My partner Anna and I first moved onto our houseboat in 2017. We bought it second-hand off Gumtree for about $30k – much cheaper and more sustainable than constructing a new home from new materials (we’ve since spent another $7000 on improvements like solar panels, batteries, a new 12-volt fridge etc).

It was a lot of money to drop on something that will gradually decay and depreciate, but not having to pay rent has freed up more of our time and money for other creative and community projects.

A few factors contributed to our move from rental sharehouses onto the boat:

  • wanting to experiment with more sustainable ways of living
  • the related desire for more autonomy over how we adapt and decorate our space
  • rising housing costs on land, and the frustrating uncertainty of tenant life where you’re continually wondering whether your lease will be renewed
  • and of course, the romance of living in such a quirky, beautiful space that feels so far removed from heavily-concreted urban landscapes, even though we’re just a 15-minute bike ride from the city centre

We’ve lived on the boat for 7 years now. It’s an 8m-long, twin-hull bay cruiser. We named it ‘Afterglow.’

Initially, we planned to move around in it regularly, hopping from one location to another. But the old engine proved unreliable. In our first few years, we had a couple of stressful misadventures with it cutting out halfway up the river. So these days we usually keep it nestled beside the mangroves on one of Maiwar's tributaries.

Moving less often allowed us to stay more connected to place – to our particular stretch of the creek and the surrounding neighbourhood. We’ve gotten to know heaps of our neighbours – both on land and on other boats – and been involved in local projects like revegetating the creek bank and helping start a community garden around the corner. I imagine boaties who move around more frequently might miss out on that degree of local connection.

Cycles within cycles

So much has happened in the world beyond the creek since we moved here, but boat life has its own rhythms that most land-dwellers aren’t attuned to.
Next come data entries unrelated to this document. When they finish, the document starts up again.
-- ==== Sys2Proof/Machine/Observe.lean ====
section
/-! DEFINITION. What the bus host and the probe see of a state (10_state R36, R38; 20_memory R73, R81). -/

namespace Sys2Proof.Machine

/-- What the block does to one data pin (R36). -/
inductive PinLevel where
  /-- High impedance: not driven by the block. -/
  | z
  | driven (level : Bool)
deriving DecidableEq, Repr

/-- The byte on the data pins that are outputs, at observation `obs`: `ODR`, or any pattern while it holds
no value (R36, U4). -/
def State.pinByte (s : State) (obs : Nat) : Byte := if s.odr.written then s.odr.value else Config.freePins obs

/-- Data-port pin `q` at observation `obs` (R36, R195). -/
def State.pin (s : State) (obs : Nat) (q : Fin 8) : PinLevel :=
  if s.dir.getLsbD q.val then .driven ((s.pinByte obs).getLsbD q.val) else .z

/-- What the host reads on logical lines D7 to D0 while the block drives all of them (R36, R135); where
`PinMapOK` fails (a data line absent, off the data port, or two on one bit) it is any byte, possibly another
at each observation (U6; log 10). -/
def State.hostByte (s : State) (obs : Nat) : Option Byte :=
  if s.dir = 0xFF then
    some (if s.pinMapFails then Config.freeHostByte obs else demangleByte s.cfg.pm (s.pinByte obs))
  else none

/-- The two states of the serve loop (R38, R206). -/
inductive ServeState where
  | idle
  | serving
deriving DecidableEq, Repr

/-- `SST` (R38): in run state `SERVE`, IDLE when `DIR == 0x00` and SERVING when `DIR == 0xFF`. -/
def State.serveState (s : State) : Option ServeState :=
  if s.rs = .serve then
    if s.dir = 0x00 then some .idle else if s.dir = 0xFF then some .serving else none
  else none

/-- A read by the probe: "pure memory inspection" (R81). -/
def State.probe (s : State) (space : Space) (a : Word) : Byte := s.memRead space a

/-- Byte `i` from `base` on as a probe reads it inside the micro-operation that leads from `before` to
`after`: already written, or still as it was, as `isNew` says (R71, R81; log 21). -/
def tornByte (before after : State) (isNew : Nat → Bool) (space : Space) (base : Word) (i : Nat) : Byte :=
  (if isNew i then after else before).probe space (base + BitVec.ofNat 32 i)

/-- Byte `i` of `access_count` read during a CNT: "any mix of the bytes of the old and new values", as `isNew`
says byte by byte (R73, R306, U7). -/
def tornCountByte (before after : State) (isNew : Nat → Bool) (i : Nat) : Byte :=
  tornByte before after isNew .rti (countAddress before.cfg) i

/-- Byte `i` of the RuntimeInfo record read during an RTI: "some fields written and others not", in any order,
as `isNew` says byte by byte (R71, R240); a choice for whole fields is one that is constant on each four. -/
def tornRecordByte (before after : State) (isNew : Nat → Bool) (i : Nat) : Byte :=
  tornByte before after isNew .rti before.cfg.rtiBase i

/-- Byte `i` of the table that PLD or RMP writes, read when `n` of its bytes have been written: "in the order
made", ascending (R71, R147, R236). -/
def partCopiedByte (before after : State) (space : Space) (base : Word) (n i : Nat) : Byte :=
  tornByte before after (fun j => decide (j < n)) space base i

end Sys2Proof.Machine
end

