/-! ## The serve loop and the boot program, in steps (44_serve_control R208, R209, R219; 45_preload_boot R243) -/

/-- R243: from the reset address the boot program ends in `SERVE` after ten steps, unless it entered the
bootloader: the set of the straps, its mode and masks, a complete table where `TBL` points (that of the Image
Store, or, with `REMAP_AT_BOOT` and under `PinMapOK`, `remap_ref`), the whole record, no sample taken. -/
def Obligations.BootProgramReachesTheServeLoop : Prop :=
  ∀ s : State, RunInv s → s.accepted → s.noReset → s.rs = .boot → s.upc = 0x00 →
    ¬ (s.cfg.pm.boot ≠ [] ∧ ∀ p ∈ s.cfg.pm.boot, s.strap.getLsbD p.val = true) →
    ∃ (t : State) (set : RomSet), s.leadsTo 10 t ∧ t.rs = .serve ∧ t.dir = 0x00
      ∧ t.set.value.toNat = t.sel.value.toNat % s.cfg.numSets
      ∧ romSetAt s.cfg s.store t.set.value.toNat = .ok set
      ∧ t.mode = .holds (repairMode set).1 ∧ t.upc = entryOf (repairMode set).1
      ∧ t.tlen = .holds (BitVec.ofNat 32 (2 ^ set.indexWidth)) ∧ t.tbl = .holds t.tableBase
      ∧ (∀ idx < 2 ^ set.indexWidth,
          (s.cfg.remapAtBoot = false → t.memRead (tableSpace s.cfg) (t.tableBase + BitVec.ofNat 32 idx)
            = s.memRead .store (prebuiltTable s.cfg s.store t.set.value.toNat + BitVec.ofNat 32 idx))
          ∧ (s.cfg.remapAtBoot = true → pinMapOK s.cfg.pm set = true →
            t.memRead (tableSpace s.cfg) (t.tableBase + BitVec.ofNat 32 idx)
              = remapRef s.cfg.pm set (logicalImage s t.set.value.toNat) idx))
      ∧ t.masksOf set
      ∧ (∀ i : Fin 4, t.memRead .rti (s.cfg.rtiBase + BitVec.ofNat 32 i.val) = s.cfg.magic[i.val])
      ∧ t.memReadWord .rti (s.cfg.rtiBase + 4) = 24
      ∧ t.memReadWord .rti (s.cfg.rtiBase + 8) = t.set.value
      ∧ t.memReadWord .rti (s.cfg.rtiBase + 12) = 0
      ∧ t.memReadWord .rti (s.cfg.rtiBase + 16) = t.tableBase
      ∧ t.memReadWord .rti (s.cfg.rtiBase + 20) = BitVec.ofNat 32 (2 ^ set.indexWidth)
      ∧ t.warn = s.warn ||| (if pinMapOK s.cfg.pm set = true then 0 else 8) ||| (repairMode set).2 ||| romTypeWarning set
      ∧ t.raw.written = false ∧ t.eff.written = false ∧ t.dat.written = false ∧ t.prev.written = false
      ∧ t.act.written = false ∧ t.odr.written = false

/-- R206, R208, R219: in IDLE, at a sample found active the pins become outputs three micro-operations after
the SMP, the sample and the switch being the only accesses; at one found inactive the pins stay inputs and
the loop is back at its SMP, with `ODR` kept and the sample the only access. -/
def Obligations.IdleAnswersASample : Prop :=
  ∀ s : State, RunInv s → s.accepted → s.noReset → s.rs = .serve → s.offset = 0 →
    (s.activeSample s.inputNow = true →
      ∃ t, s.leadsTo 4 t ∧ t.dir = 0xFF ∧ t.odr = s.odr ∧ t.rs = .serve ∧ t.offset = 4
        ∧ t.trace = .writeDir 0xFF :: .readIn s.inputNow :: s.trace)
    ∧ (s.activeSample s.inputNow = false →
      ∃ t, s.leadsTo 3 t ∧ t.dir = 0x00 ∧ t.odr = s.odr ∧ t.rs = .serve ∧ t.upc = s.upc
        ∧ t.trace = .readIn s.inputNow :: s.trace)

/-- R209, R219: in SERVING, the first sample found inactive releases the pins within three micro-operations
after the SMP, with no other access between, in all three programs. -/
def Obligations.InactiveSampleReleasesThePins : Prop :=
  ∀ s : State, RunInv s → s.accepted → s.noReset → s.rs = .serve →
    s.offset ∈ (if s.mode.value = .twoCheck then [0x6, 0xA] else [0x8]) → s.activeSample s.inputNow = false →
    ∃ t, s.leadsTo 4 t ∧ t.dir = 0x00 ∧ t.odr = s.odr ∧ t.rs = .serve ∧ t.offset = 0xE
      ∧ t.trace = .writeDir 0x00 :: .readIn s.inputNow :: s.trace

/-- R212, R219: in programs B and C, six micro-operations after the SMP of a sample found active in IDLE the
table byte of that sample is driven. -/
def Obligations.ProgramsBAndCServeInSixMicroOperations : Prop :=
  ∀ s : State, RunInv s → s.accepted → s.noReset → s.rs = .serve → s.offset = 0 → s.mode.value ≠ .twoCheck →
    s.activeSample s.inputNow = true → s.inputNow < s.tlen.value →
    ∃ t, s.leadsTo 7 t ∧ t.rs = .serve ∧ t.offset = 7 ∧ t.dir = 0xFF ∧ t.odr = .holds (s.tableEntry s.inputNow)
      ∧ t.dat = .holds ((s.tableEntry s.inputNow).setWidth 32)

/-- R211, R214: in program A, the byte looked up is driven after one more sample, if that one is active too; if
it is not, the pins are released without a store. -/
def Obligations.ProgramAServesOrReleases : Prop :=
  ∀ s : State, RunInv s → s.accepted → s.noReset → s.rs = .serve → s.offset = 5 → s.mode.value = .twoCheck →
    s.raw.value < s.tlen.value →
    (s.activeSample s.inputNow = true →
      ∃ t, s.leadsTo 5 t ∧ t.rs = .serve ∧ t.offset = 0xA ∧ t.dir = 0xFF ∧ t.odr = .holds (s.tableEntry s.raw.value))
    ∧ (s.activeSample s.inputNow = false →
      ∃ t, s.leadsTo 5 t ∧ t.rs = .serve ∧ t.offset = 0xE ∧ t.dir = 0x00 ∧ t.odr = s.odr)

/-- R212, R215, R216: in programs B and C an unchanged active sample is held: four micro-operations lead back to
the poll with no lookup and no store; a changed one is served: its byte is stored six after the SMP. -/
def Obligations.HoldLoopServesOnlyChanges : Prop :=
  ∀ s : State, RunInv s → s.accepted → s.noReset → s.rs = .serve → s.offset = 8 → s.mode.value ≠ .twoCheck →
    s.activeSample s.inputNow = true →
    (s.inputNow = s.prev.value →
      ∃ t, s.leadsTo 4 t ∧ t.upc = s.upc ∧ t.dir = s.dir ∧ t.odr = s.odr ∧ t.dat = s.dat
        ∧ t.trace = .readIn s.inputNow :: s.trace)
    ∧ (s.inputNow ≠ s.prev.value → s.inputNow < s.tlen.value →
      ∃ t, s.leadsTo 7 t ∧ t.offset = 7 ∧ t.odr = .holds (s.tableEntry s.inputNow) ∧ t.dir = 0xFF
        ∧ t.trace = .writeOdr (s.tableEntry s.inputNow) :: .readIn s.inputNow :: s.trace)
end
Living on Afterglow, I perceive aspects of this place I would never have noticed if I was looking down from the top of the creek bank.
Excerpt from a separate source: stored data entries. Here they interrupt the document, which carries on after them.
/-! ### `afterReadIn` -/

@[simp] theorem State.afterReadIn_cfg : (s.afterReadIn).cfg = s.cfg := rfl
@[simp] theorem State.afterReadIn_store : (s.afterReadIn).store = s.store := rfl
@[simp] theorem State.afterReadIn_fast : (s.afterReadIn).fast = s.fast := rfl
@[simp] theorem State.afterReadIn_work : (s.afterReadIn).work = s.work := rfl
@[simp] theorem State.afterReadIn_rti : (s.afterReadIn).rti = s.rti := rfl
@[simp] theorem State.afterReadIn_urom : (s.afterReadIn).urom = s.urom := rfl
@[simp] theorem State.afterReadIn_upc : (s.afterReadIn).upc = s.upc := rfl
@[simp] theorem State.afterReadIn_rs : (s.afterReadIn).rs = s.rs := rfl
@[simp] theorem State.afterReadIn_faultRec : (s.afterReadIn).faultRec = s.faultRec := rfl
@[simp] theorem State.afterReadIn_chk : (s.afterReadIn).chk = s.chk := rfl
@[simp] theorem State.afterReadIn_inv : (s.afterReadIn).inv = s.inv := rfl
@[simp] theorem State.afterReadIn_tbl : (s.afterReadIn).tbl = s.tbl := rfl
@[simp] theorem State.afterReadIn_tlen : (s.afterReadIn).tlen = s.tlen := rfl
@[simp] theorem State.afterReadIn_raw : (s.afterReadIn).raw = s.raw := rfl
@[simp] theorem State.afterReadIn_eff : (s.afterReadIn).eff = s.eff := rfl
@[simp] theorem State.afterReadIn_dat : (s.afterReadIn).dat = s.dat := rfl
@[simp] theorem State.afterReadIn_prev : (s.afterReadIn).prev = s.prev := rfl
@[simp] theorem State.afterReadIn_act : (s.afterReadIn).act = s.act := rfl
@[simp] theorem State.afterReadIn_mode : (s.afterReadIn).mode = s.mode := rfl
@[simp] theorem State.afterReadIn_sel : (s.afterReadIn).sel = s.sel := rfl
@[simp] theorem State.afterReadIn_set : (s.afterReadIn).set = s.set := rfl
@[simp] theorem State.afterReadIn_warn : (s.afterReadIn).warn = s.warn := rfl
@[simp] theorem State.afterReadIn_odr : (s.afterReadIn).odr = s.odr := rfl
@[simp] theorem State.afterReadIn_dir : (s.afterReadIn).dir = s.dir := rfl
@[simp] theorem State.afterReadIn_strap : (s.afterReadIn).strap = s.strap := rfl
@[simp] theorem State.afterReadIn_samples : (s.afterReadIn).samples = s.samples.tail := rfl
@[simp] theorem State.afterReadIn_sampleCount : (s.afterReadIn).sampleCount = s.sampleCount + 1 := rfl
@[simp] theorem State.afterReadIn_ticks : (s.afterReadIn).ticks = s.ticks := rfl
@[simp] theorem State.afterReadIn_freeCount : (s.afterReadIn).freeCount = s.freeCount := rfl
@[simp] theorem State.afterReadIn_boots : (s.afterReadIn).boots = s.boots := rfl
@[simp] theorem State.afterReadIn_trace : (s.afterReadIn).trace = .readIn s.inputNow :: s.trace := rfl

/-! ### `note` -/

@[simp] theorem State.note_cfg (a : Access) : (s.note a).cfg = s.cfg := rfl
@[simp] theorem State.note_store (a : Access) : (s.note a).store = s.store := rfl
@[simp] theorem State.note_fast (a : Access) : (s.note a).fast = s.fast := rfl
@[simp] theorem State.note_work (a : Access) : (s.note a).work = s.work := rfl
@[simp] theorem State.note_rti (a : Access) : (s.note a).rti = s.rti := rfl
@[simp] theorem State.note_urom (a : Access) : (s.note a).urom = s.urom := rfl
@[simp] theorem State.note_upc (a : Access) : (s.note a).upc = s.upc := rfl
@[simp] theorem State.note_rs (a : Access) : (s.note a).rs = s.rs := rfl
@[simp] theorem State.note_faultRec (a : Access) : (s.note a).faultRec = s.faultRec := rfl
@[simp] theorem State.note_chk (a : Access) : (s.note a).chk = s.chk := rfl
@[simp] theorem State.note_inv (a : Access) : (s.note a).inv = s.inv := rfl
@[simp] theorem State.note_tbl (a : Access) : (s.note a).tbl = s.tbl := rfl
@[simp] theorem State.note_tlen (a : Access) : (s.note a).tlen = s.tlen := rfl
@[simp] theorem State.note_raw (a : Access) : (s.note a).raw = s.raw := rfl
@[simp] theorem State.note_eff (a : Access) : (s.note a).eff = s.eff := rfl
@[simp] theorem State.note_dat (a : Access) : (s.note a).dat = s.dat := rfl
@[simp] theorem State.note_prev (a : Access) : (s.note a).prev = s.prev := rfl
@[simp] theorem State.note_act (a : Access) : (s.note a).act = s.act := rfl
@[simp] theorem State.note_mode (a : Access) : (s.note a).mode = s.mode := rfl
@[simp] theorem State.note_sel (a : Access) : (s.note a).sel = s.sel := rfl
@[simp] theorem State.note_set (a : Access) : (s.note a).set = s.set := rfl
@[simp] theorem State.note_warn (a : Access) : (s.note a).warn = s.warn := rfl
@[simp] theorem State.note_odr (a : Access) : (s.note a).odr = s.odr := rfl
@[simp] theorem State.note_dir (a : Access) : (s.note a).dir = s.dir := rfl
@[simp] theorem State.note_strap (a : Access) : (s.note a).strap = s.strap := rfl
@[simp] theorem State.note_samples (a : Access) : (s.note a).samples = s.samples := rfl
@[simp] theorem State.note_sampleCount (a : Access) : (s.note a).sampleCount = s.sampleCount := rfl
@[simp] theorem State.note_ticks (a : Access) : (s.note a).ticks = s.ticks := rfl
@[simp] theorem State.note_freeCount (a : Access) : (s.note a).freeCount = s.freeCount := rfl
@[simp] theorem State.note_boots (a : Access) : (s.note a).boots = s.boots := rfl
@[simp] theorem State.note_trace (a : Access) : (s.note a).trace = a :: s.trace := rfl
The daily cycling of the tides prompts us to observe our ecosystem from different angles. As the water level drops, the dripping mangrove roots are exposed, along with a muddy liminal zone inhabited by tiny crabs sifting through the silt. When it rises again, driftwood heads inland (against the seaward flow of the creek) and our outlook changes. During the highest tides, if we climb onto the cabin roof we have a pretty decent view across the tops of the tallest mangroves to the surrounding suburban neighbourhood, while at other times (when the tide is lower), the mangroves close in above us.

The deeper fortnightly rhythm of the neap tides and spring tides also compels an attentiveness to the passage of time. Some weeks, the tides aren’t as high or as low, but when the moon is full, we know the end of our makeshift jetty will be dropping underwater once or twice a day.

All else being equal, we seem to be happier when the tide is up. I don’t know why this is. Perhaps the elevation just gives us a more favourable perspective of the world.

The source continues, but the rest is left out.